Oberhammer Rechtsanwälte together with its co-members of TELFA - Trans European Law Firms Alliance, Delsol Avocats and Dirkzwager have assisted PBS Holding AG in the cross-border m&a transaction pursuant to which PBS Holding AG acquired 100% of the share capital of Adveo Belgium including its subsidiary Adveo Netherlands (together Adveo Benelux) from the seller Adveo France.

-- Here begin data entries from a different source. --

/-- An edge that settles the value of the one open shot. -/
theorem State.t0Measured_facts {x : T0Shot} {tau : Int} {charge : Nat} {s : State} (hopen : s.clk.t0Open = [x])
    (hoptical : x.optical = true) :
    let t := s.t0Measured x tau charge
    t.clk.t0Open = [] ∧ t.clk.t0Await = s.clk.t0Await ∧ t.clk.t0Dead = s.clk.t0Dead ∧
    t.clk.t0NotMeasured = s.clk.t0NotMeasured ∧
    (x.emitter < s.clk.t0Delays.length → t.clk.t0Delays.getD x.emitter [] = (tau :: s.clk.t0Delays.getD x.emitter []).take 256) ∧
    t = { s with clk := t.clk, fabric := t.fabric, health := t.health, returns := t.returns, sched := t.sched } := by
  let u := s.onClk fun k =>
    { k with t0Open := k.t0Open.filter (· != x), t0Delays := k.t0Delays.modify x.emitter fun l => (tau :: l).take 256 }
  have hstep : (s.t0Measured x tau charge).besideWindows = u.besideWindows := by
    unfold State.t0Measured
    rw [if_pos hoptical, State.onHealth_besideWindows, State.resolveT0_besideWindows]
  obtain ⟨hframe, ho, ha, hd, hdel, hn⟩ := State.of_besideWindows hstep
  intro t
  refine ⟨?_, ha, hd, hn, fun hlen => ?_, ?_⟩
  · show (s.t0Measured x tau charge).clk.t0Open = []
    rw [ho]
    show s.clk.t0Open.filter (· != x) = []
    simp [hopen]
  · show (s.t0Measured x tau charge).clk.t0Delays.getD x.emitter [] = _
    rw [hdel]
    show (s.clk.t0Delays.modify x.emitter fun l => (tau :: l).take 256).getD x.emitter [] = _
    simp [List.getD_eq_getElem?_getD, List.getElem?_eq_getElem hlen]
  · exact hframe

/-- Without a stamped edge the average stands in and T0_NOT_MEASURED counts. -/
theorem t0Timeout_unmeasured {e : Nat} {x : T0Shot} {s : State} (hopen : s.clk.t0Open = [x]) (he : x.emitter = e)
    (hoptical : x.optical = true) (hover : x.t0 + 52 ≤ s.clk.tickCount) (hnone : x.edge = none ∨ x.ambiguous = true) :
    let t := t0Timeout e s
    t.clk.t0Open = [] ∧ t.clk.t0NotMeasured = satInc 32 s.clk.t0NotMeasured ∧ t.clk.t0Delays = s.clk.t0Delays ∧
    t = { s with clk := t.clk, fabric := t.fabric, health := t.health, returns := t.returns, sched := t.sched } := by
  let u := s.onClk fun k => { k with t0Open := k.t0Open.filter (· != x) }
  let v := u.resolveT0 e x.t0 (u.t0Avg e) (if x.ambiguous then .ambiguous else .missing)
  have hfilter : (x.edge.filter fun _ => !x.ambiguous) = none := by
    rcases hnone with h | h <;> simp [h]
  have hdef : t0Timeout e s = v.onClk fun k => { k with t0NotMeasured := satInc 32 k.t0NotMeasured } := by
    unfold t0Timeout
    rw [hopen, List.find?_cons_of_pos (by simp [he])]
    dsimp only
    rw [if_neg (by simpa [t0Span] using hover), hfilter]
    exact if_pos hoptical
  have hfacts (y : State) (hy : y.besideWindows = u.besideWindows) :
      let t := y.onClk fun k => { k with t0NotMeasured := satInc 32 k.t0NotMeasured }
      t.clk.t0Open = [] ∧ t.clk.t0NotMeasured = satInc 32 s.clk.t0NotMeasured ∧ t.clk.t0Delays = s.clk.t0Delays ∧
      t = { s with clk := t.clk, fabric := t.fabric, health := t.health, returns := t.returns, sched := t.sched } := by
    obtain ⟨hframe, ho, -, -, hdel, hn⟩ := State.of_besideWindows hy
    refine ⟨?_, congrArg (satInc 32) hn, hdel, by rw [hframe]; rfl⟩
    show y.clk.t0Open = []
    rw [ho]
    show s.clk.t0Open.filter (· != x) = []
    simp [hopen]
  intro t
  rw [show t = _ from hdef]
  exact hfacts v (State.resolveT0_besideWindows ..)

theorem t0Timeout_measured {e q : Nat} {tau : Int} {x : T0Shot} {s : State} (hopen : s.clk.t0Open = [x]) (he : x.emitter = e)
    (hover : x.t0 + 52 ≤ s.clk.tickCount) (hedge : x.edge = some (tau, q)) (hclear : x.ambiguous = false) :
    t0Timeout e s = s.t0Measured x tau q := by
  unfold t0Timeout
  rw [hopen, List.find?_cons_of_pos (by simp [he])]
  dsimp only
  rw [if_neg (by simpa [t0Span] using hover), hedge, hclear]
  rfl

theorem t0Timeout_waits {e : Nat} {x : T0Shot} {s : State} (hopen : s.clk.t0Open = [x]) (he : x.emitter = e)
    (h : s.clk.tickCount < x.t0 + 52) : t0Timeout e s = s := by
  unfold t0Timeout
  rw [hopen, List.find?_cons_of_pos (by simp [he])]
  exact if_pos h

section
variable {coarse raw charge : Nat} {x : T0Shot} {cal : Nat × Nat} {s : State} {tau : Int}

theorem t0InEdge_ignores (hawait : s.clk.t0Await = some x.t0) (hcal : (s.lane 40).last = some cal)
    (htau : (convert cal FrontEndCal.reset coarse raw).1 = tau) (h : tau < 0 ∨ 64 * x.t0 + tau.toNat < s.clk.t0Dead) :
    t0InEdge coarse raw charge s = s := by
  subst htau
  unfold t0InEdge
  rw [hawait, show (s.lane t0Lane).last = some cal from hcal]
  exact if_pos (by simpa using h)

theorem t0InEdge_stamps (hopen : s.clk.t0Open = [x]) (hawait : s.clk.t0Await = some x.t0) (hcal : (s.lane 40).last = some cal)
    (htau : (convert cal FrontEndCal.reset coarse raw).1 = tau) (hpos : 0 ≤ tau) (hdead : s.clk.t0Dead ≤ 64 * x.t0 + tau.toNat) :
    t0InEdge coarse raw charge s = (s.onClk (Clk.stamped (64 * x.t0 + tau.toNat))).t0Stamped x tau charge := by
  subst htau
  unfold t0InEdge
  rw [hawait, show (s.lane t0Lane).last = some cal from hcal]
  dsimp only
  rw [if_neg (by simp [Int.not_lt.mpr hpos, Nat.not_lt.mpr hdead])]
  have hfind : (s.onClk (Clk.stamped (64 * x.t0 + (convert cal FrontEndCal.reset coarse raw).1.toNat))).clk.t0Open.find?
      (·.t0 == x.t0) = some x := by
    show s.clk.t0Open.find? (·.t0 == x.t0) = some x
    rw [hopen, List.find?_cons_of_pos (by simp)]
  show (match (s.onClk (Clk.stamped _)).clk.t0Open.find? (·.t0 == x.t0) with | some x => _ | none => _) = _
  rw [hfind]
  rfl

end

/-! ### The obligation -/

theorem State.edgeTime_untimed {ch coarse raw : Nat} {s : State} (hrange : (s.channel ch).win.phase ≠ .range)
    (hambient : (s.channel ch).win.phase ≠ .ambient) : s.edgeTime ch coarse raw = none := by
  unfold State.edgeTime
  split
  · next h => exact absurd h hrange
  · next h => exact absurd h hambient
  · rfl

theorem State.edgeTime_range {ch coarse raw : Nat} {cal : Nat × Nat} {s : State} (h : (s.channel ch).win.phase = .range)
    (hcal : (s.lane (s.laneOf ch)).last = some cal) :
    s.edgeTime ch coarse raw = some (convert cal (s.fe (s.feOf ch)) coarse raw) := by
  unfold State.edgeTime
  rw [h, hcal]
  rfl

/-- An edge that finds its window not open: by the part of the window it is counted. -/
theorem discriminatorEdge_counts {ch coarse raw : Nat} {s : State} (hch : ch < s.returns.channels.length)
    (hst : (s.channel ch).st = .active) (hhigh : (s.channel ch).high = false) (hrange : (s.channel ch).win.phase ≠ .range)
    (hambient : (s.channel ch).win.phase ≠ .ambient) (hnone : (s.channel ch).win.phase ≠ .none)
    (hdead : (s.channel ch).deadUntil ≤ 64 * s.clk.tickCount) :
    discriminatorEdge ch coarse raw s =
      (s.onChannel ch (Channel.deadTo s.clk.tickCount (s.deadFrom ch (64 * s.clk.tickCount)))).untimedEdge ch
        (s.channel ch).win.phase := by
  rw [discriminatorEdge_untimed hch hst hhigh (State.edgeTime_untimed hrange hambient)]
  exact if_neg (by simp [Nat.not_lt.mpr hdead, hnone])

/-- Settles O20: an edge by its part of the window, a reference edge by the shot it belongs to. -/
theorem edgesAndReferencesBecomeEvents : Obligations.EdgesAndReferencesBecomeEvents := by
  refine ⟨⟨fun ch coarse raw s hch hst hhigh => ?_, fun ch coarse raw s h => congrArg Host.Outcome.next (discriminatorEdge_high h),
    fun ch tot tau v s hch => ?_, fun ch s hch => ⟨fun hhigh hlong hst hphase hover => ?_, fun h => ?_⟩⟩,
    fun coarse raw charge x cal s hopen hawait hclear hoptical hcal => ?_, fun e x s hopen he hoptical => ⟨fun h => ?_,
      fun tau q hover hedge hclear => ?_, fun hover hnone => ?_⟩⟩
  · refine ⟨fun hdead hphase => ?_, fun hdead hphase => ?_, fun hdead hphase => ?_, fun hdead hrange hambient => ?_,
      fun cal hphase hcal hdead => ?_⟩
    · have hstep := discriminatorEdge_counts (coarse := coarse) (raw := raw) hch hst hhigh (by simp [hphase]) (by simp [hphase])
        (by simp [hphase]) hdead
      rw [hphase] at hstep
      refine ⟨_, congrArg Host.Outcome.next (hstep.trans (State.onChannel_onChannel ..)), State.channel_onChannel_same _ _ _ hch, rfl⟩
    · have hstep := discriminatorEdge_counts (coarse := coarse) (raw := raw) hch hst hhigh (by simp [hphase]) (by simp [hphase])
        (by simp [hphase]) hdead
      rw [hphase] at hstep
      refine ⟨_, congrArg Host.Outcome.next (hstep.trans (congrArg (fun u : State => u.onFe (u.feOf ch) _)
        (State.onChannel_onChannel ..))), ?_, rfl⟩
      exact State.channel_onChannel_same _ _ _ hch
    · have hstep := discriminatorEdge_counts (coarse := coarse) (raw := raw) hch hst hhigh (by simp [hphase]) (by simp [hphase])
        (by simp [hphase]) hdead
      rw [hphase] at hstep
      let f : Channel → Channel := fun c => { c with win := { c.win with prestart := min 255 (c.win.prestart + 1) } }
      have hsame := State.channel_onChannel_same ch
        (f ∘ Channel.deadTo s.clk.tickCount (s.deadFrom ch (64 * s.clk.tickCount))) s hch
      refine ⟨_, congrArg Host.Outcome.next (hstep.trans (congrArg (fun u : State => u.onClk fun k => { k with prestartTotal := satInc 32 k.prestartTotal })
        (State.onChannel_onChannel ch (Channel.deadTo s.clk.tickCount (s.deadFrom ch (64 * s.clk.tickCount))) f s))), ?_, rfl, ?_, rfl⟩
      · exact (congrArg (fun c => c.win.prestart) hsame :)
      · exact (congrArg Channel.deadUntil hsame :)
    · refine ⟨_, congrArg Host.Outcome.next ((discriminatorEdge_untimed hch hst hhigh
        (State.edgeTime_untimed hrange hambient)).trans (if_pos (by simp [hdead]))), ?_, rfl⟩
      exact State.channel_onChannel_same _ _ _ hch
    · let u := s.onChannel ch (Channel.deadTo s.clk.tickCount (s.deadFrom ch
        (64 * ((s.channel ch).win.t0 : Int) + (convert cal (s.fe (s.feOf ch)) coarse raw).1).toNat))
      have huLen : ch < u.returns.channels.length := by simpa [u] using hch
      have huch : u.channel ch = _ := State.channel_onChannel_same _ _ _ hch
      have hstep := discriminatorEdge_timed (coarse := coarse) (raw := raw) hch hst hhigh (State.edgeTime_range hphase hcal) rfl hdead
        (by simp [hphase])
      obtain ⟨⟨x, hedge, htau, hin⟩, hup, hdeadU, hne, hframe⟩ := State.timedEdge_facts (s := u) (ch := ch)
        (tau := (convert cal (s.fe (s.feOf ch)) coarse raw).1) (f := (convert cal (s.fe (s.feOf ch)) coarse raw).2) huLen
        (by rw [huch]; exact hphase)
      rw [huch] at hup hdeadU
      refine ⟨_, x, congrArg Host.Outcome.next hstep, hedge, htau, hin, hup, hdeadU,
        fun k hk => (hne k hk).trans (State.channel_onChannel_ne _ _ _ _ hk), hframe⟩
  · intro c hedge helectrical hview hbin hitems htot
    exact ⟨_, rfl, discriminatorFall_places hch hedge helectrical hview hbin hitems htot⟩
  · have hlongHigh : s.highTooLong ch = true := by
      simp [State.highTooLong, hhigh, hphase, hover]
    obtain ⟨hsame, hne, hframe⟩ := State.onChannel_facts (fun c : Channel =>
      { c with longHigh := true, longHighTotal := satInc 32 c.longHighTotal, longNow := true, longDue := true }) hch
    exact ⟨_, congrArg Host.Outcome.next (if_neg (by simp [hlongHigh, hlong, hst])), hsame, hne, rfl⟩
  · exact congrArg Host.Outcome.next (if_pos (by simp [h]))
  · intro tau dead
    have hstamps := t0InEdge_stamps (coarse := coarse) (raw := raw) (charge := charge) (tau := tau) hopen hawait hcal rfl
    let u := s.onClk (Clk.stamped (64 * x.t0 + tau.toNat))
    refine ⟨fun h => congrArg Host.Outcome.next (t0InEdge_ignores hawait hcal rfl h), fun hpos hdead hbeyond => ?_,
      fun hpos hdead hin hcrowd => ?_, fun hpos hdead hin hcrowd => ?_⟩
    · refine congrArg Host.Outcome.next ((hstamps hpos hdead).trans (if_pos ?_))
      simp [hclear, t0Span, hbeyond]
    · refine congrArg Host.Outcome.next ((hstamps hpos hdead).trans ((if_neg ?_).trans ((if_pos hcrowd).trans ?_)))
      · simp [hclear, t0Span, Int.not_lt.mpr hin]
      · have hmap : s.clk.t0Open.map (fun y => if y == x then { y with edge := some (tau, charge) } else y) =
          [{ x with edge := some (tau, charge) }] := by simp [hopen]
        exact congrArg (fun l => { s with clk := { s.clk with t0Await := none, t0Dead := dead, t0Open := l } }) hmap
    · have hstep : t0InEdge coarse raw charge s = u.t0Measured x tau charge :=
        (hstamps hpos hdead).trans ((if_neg (by simp [hclear, t0Span, Int.not_lt.mpr hin])).trans (if_neg (by rw [show u.t0Crowded _ _ = _ from hcrowd]; simp)))
      obtain ⟨ho, ha, hd, -, hdel, hframe⟩ := State.t0Measured_facts (s := u) (tau := tau) (charge := charge) hopen hoptical
      exact ⟨_, congrArg Host.Outcome.next hstep, ho, ha, hd, hdel, hframe⟩
  · exact congrArg Host.Outcome.next (t0Timeout_waits hopen he h)
  · obtain ⟨ho, -, -, hn, hdel, hframe⟩ := State.t0Measured_facts (s := s) (tau := tau) (charge := q) hopen hoptical
    subst he
    exact ⟨_, congrArg Host.Outcome.next (t0Timeout_measured hopen rfl hover hedge hclear), ho, hn, hdel, hframe⟩
  · exact ⟨_, rfl, t0Timeout_unmeasured hopen he hoptical hover hnone⟩

end Sys2Proof.Machine

/-!
## The parts of a window (R103 to R105, R246, R251)
-/
namespace Sys2Proof.Machine

/-! ### Threshold readback -/

/-- A channel whose readback misses its threshold. -/
def Channel.missed (c : Channel) : Channel :=
  { c with threshFault := true, threshFaultTotal := satInc 32 c.threshFaultTotal, threshFails := c.threshFails + 1,
           win := { c.win with threshFault := true } }

theorem threshReadback_early {ch code : Nat} {s : State} (h : s.clk.tickCount + 76 < (s.channel ch).win.t0) :
    threshReadback ch code s = s := if_pos (by simp [h])

/-- A readback in time is judged. -/
theorem threshReadback_judges {ch code : Nat} {s : State} (hphase : (s.channel ch).win.phase = .blanked)
    (h : (s.channel ch).win.t0 ≤ s.clk.tickCount + 76) :
    threshReadback ch code s =
      if code ≤ (s.channel ch).threshNow + 2 && (s.channel ch).threshNow ≤ code + 2 then
        s.onChannel ch fun c => { c with threshFails := 0 }
      else if 64 ≤ (s.channel ch).threshFails + 1 then (s.onChannel ch Channel.missed).channelOut ch
      else s.onChannel ch Channel.missed :=
  if_neg (by simp [hphase, Nat.not_lt.mpr h])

PBS Holding AG and Adveo Benelux operate in the trade and distribution of stationery materials. PBS Holding AG is the Austrian parent company of an international group of companies (together PBS). PBS is one of the leading office supplies distributors and resellers in Central and Eastern Europe. Local sales and logistics teams in 10 countries serve more than 200,000 customers. More than 1,400 employees generated an annual turnover of more than EUR 430 million in 2023. PBS is multi-channel, which means taking a leading role in wholesale and direct sales in the respective countries.

The buyer, PBS Holding AG, was assisted by (lead): Oberhammer Rechtsanwälte with Christian Pindeus (Partner) and Moritz Pöttinger (Associate); Delsol Avocats with Sébastien Popijn and David Lohisse; Dirkzwager with Claudia van der Most and Mike van de Graaf, as well as further team members.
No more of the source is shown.